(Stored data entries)
>>>

-- ==== Sys2Proof/Machine/KeptMemory.lean ====
section
/-! DEFINITION. What every command keeps, kept by the commands of register pages, rings, memory controllers and beads. The file holds theorems alone, no
definition: it stands beside the functions it speaks of, so that who mends one mends its theorem with it. -/
namespace Sys2Proof.Machine

set_option Elab.async false
variable {F : List Part} {s0 s t : State}

/-! ### RegisterPages -/

theorem State.afterPlain_kept {w : RegW} {old : Nat} (hF : [.regs, .bd] ⊆ F) (kp : Kept F s0 s) : Kept F s0 (State.afterPlain s
    w old) := by
  unfold State.afterPlain
  with_reducible repeat' first
    | assumption | exact Part.le hF | apply State.ldStatus_kept | apply State.setLine'_kept | apply State.wb_kept
    | apply State.wf_kept | apply State.wrN_kept | apply Kept.ite

theorem State.plainWrite_kept {w : RegW} (hF : [.regs, .wos, .lockWins, .cells, .lines, .locket, .wake, .bd, .hq] ⊆ F) (kp :
    Kept F s0 s) : Kept F s0 (State.plainWrite s w) := by
  unfold State.plainWrite
  with_reducible repeat' first
    | assumption | exact Part.le hF | intro x a (_ : Kept F s0 x) | apply State.afterPlain_kept | apply State.dirtyBp_kept
    | apply State.regCmd_kept | apply State.wrN_kept | apply Kept.ite

theorem State.partnerAccess_kept {master addr : Nat} {write : Bool} {value : Word} (hF : [.regs, .accWin, .remotes, .cells,
    .lines, .locket, .wake, .out] ⊆ F) (kp : Kept F s0 s) : Kept F s0 (State.partnerAccess s master addr write value) := by
  unfold State.partnerAccess
  with_reducible repeat' first
    | assumption | exact Part.le hF | apply State.accessRefused_kept | apply State.emit_kept | apply State.err_kept
    | apply State.log_kept | simp only [Kept.lit_iff] | apply Kept.upd_remotes | apply Kept.ite | rfl

theorem execRegisterWrite_kept {master addr len value : Nat} (hF : [.regs, .wos, .lockWins, .accWin, .remotes, .cells, .lines,
    .locket, .wake, .bd, .hq, .out] ⊆ F) (kp : Kept F s0 s) : KeptR F s0 (execRegisterWrite master addr len value s) := by
  unfold execRegisterWrite
  with_reducible repeat' first
    | assumption | exact Part.le hF | intro x (_ : Kept F s0 x) | apply KeptR.act | apply State.accessRefused_kept
    | apply State.err_kept | apply State.partnerAccess_kept | apply State.plainWrite_kept | apply Kept.ite | split

theorem execLockReportWindowEnd_kept {page : Nat} {access : Bool} (hF : [.regs, .lockWins, .accWin, .cells, .lines, .locket,
    .wake] ⊆ F) (kp : Kept F s0 s) : KeptR F s0 (execLockReportWindowEnd page access s) := by
  unfold execLockReportWindowEnd
  with_reducible repeat' first
    | assumption | exact Part.le hF | intro x (_ : Kept F s0 x) | apply KeptR.act | apply State.accept_kept
    | simp only [Kept.lit_iff] | apply Kept.upd_accWin | apply Kept.upd_lockWins | split | rfl

theorem State.headerCmd_kept {page off master value : Nat} (hF : [.regs, .wos, .lockWins, .cells, .lines, .locket, .wake] ⊆ F)
    (kp : Kept F s0 s) : Kept F s0 (State.headerCmd s page off master value) := by
  unfold State.headerCmd
  with_reducible repeat' first
    | assumption | exact Part.le hF | apply State.regWrite_kept

theorem execPageLockWrite_kept {master page value : Nat} (hF : [.regs, .wos, .lockWins, .cells, .lines, .locket, .wake] ⊆ F) (kp
    : Kept F s0 s) : KeptR F s0 (execPageLockWrite master page value s) := by
  unfold execPageLockWrite
  with_reducible repeat' first
    | assumption | exact Part.le hF | intro x (_ : Kept F s0 x) | apply KeptR.act | apply State.headerCmd_kept

theorem execIrqForceWrite_kept {master page value : Nat} (hF : [.regs, .wos, .lockWins, .cells, .lines, .locket, .wake] ⊆ F) (kp
    : Kept F s0 s) : KeptR F s0 (execIrqForceWrite master page value s) := by
  unfold execIrqForceWrite
  with_reducible repeat' first
    | assumption | exact Part.le hF | intro x (_ : Kept F s0 x) | apply KeptR.act | apply State.headerCmd_kept

theorem execPageSnap_kept {master page value : Nat} (hF : [.regs, .wos, .lockWins, .cells, .lines, .locket, .wake] ⊆ F) (kp :
    Kept F s0 s) : KeptR F s0 (execPageSnap master page value s) := by
  unfold execPageSnap
  with_reducible repeat' first
    | assumption | exact Part.le hF | intro x (_ : Kept F s0 x) | apply KeptR.actIf | apply State.headerCmd_kept

theorem State.readCmd_kept {p off master : Nat} {f : State → State} (hF : [.regs, .out] ⊆ F) (kp : Kept F s0 s) (hf : ∀ (x :
    State), Kept F s0 x → Kept F s0 (f x)) : Kept F s0 (State.readCmd s p off master f) := by
  unfold State.readCmd
  with_reducible repeat' first
    | assumption | exact Part.le hF | apply hf | apply State.emit_kept | apply State.notReady_kept | apply Kept.ite

theorem execGtsSnapLoRead_kept {master page : Nat} (hF : [.regs, .out] ⊆ F) (kp : Kept F s0 s) : KeptR F s0 (execGtsSnapLoRead
    master page s) := by
  unfold execGtsSnapLoRead
  with_reducible repeat' first
    | assumption | exact Part.le hF | intro x (_ : Kept F s0 x) | apply KeptR.act | apply State.readCmd_kept
    | apply State.wr_kept

theorem execRemoteAccessTimeout_kept {id : Nat} (hF : [.regs, .remotes, .cells, .lines, .locket, .wake, .out] ⊆ F) (kp : Kept F
    s0 s) : KeptR F s0 (execRemoteAccessTimeout id s) := by
  unfold execRemoteAccessTimeout
  with_reducible repeat' first
    | assumption | exact Part.le hF | intro x (_ : Kept F s0 x) | apply KeptR.act | apply State.emit_kept
    | apply State.err_kept | apply State.log_kept | simp only [Kept.lit_iff] | apply Kept.upd_remotes | apply KeptR.next
    | split | rfl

<<<

No line before the one with "unfold execRemoteAccessTimeout" belongs in the answer; copy that line and the rest of the records exactly.

Answer space =
  unfold execRemoteAccessTimeout
  with_reducible repeat' first
    | assumption | exact Part.le hF | intro x (_ : Kept F s0 x) | apply KeptR.act | apply State.emit_kept
    | apply State.err_kept | apply State.log_kept | simp only [Kept.lit_iff] | apply Kept.upd_remotes | apply KeptR.next
    | split | rfl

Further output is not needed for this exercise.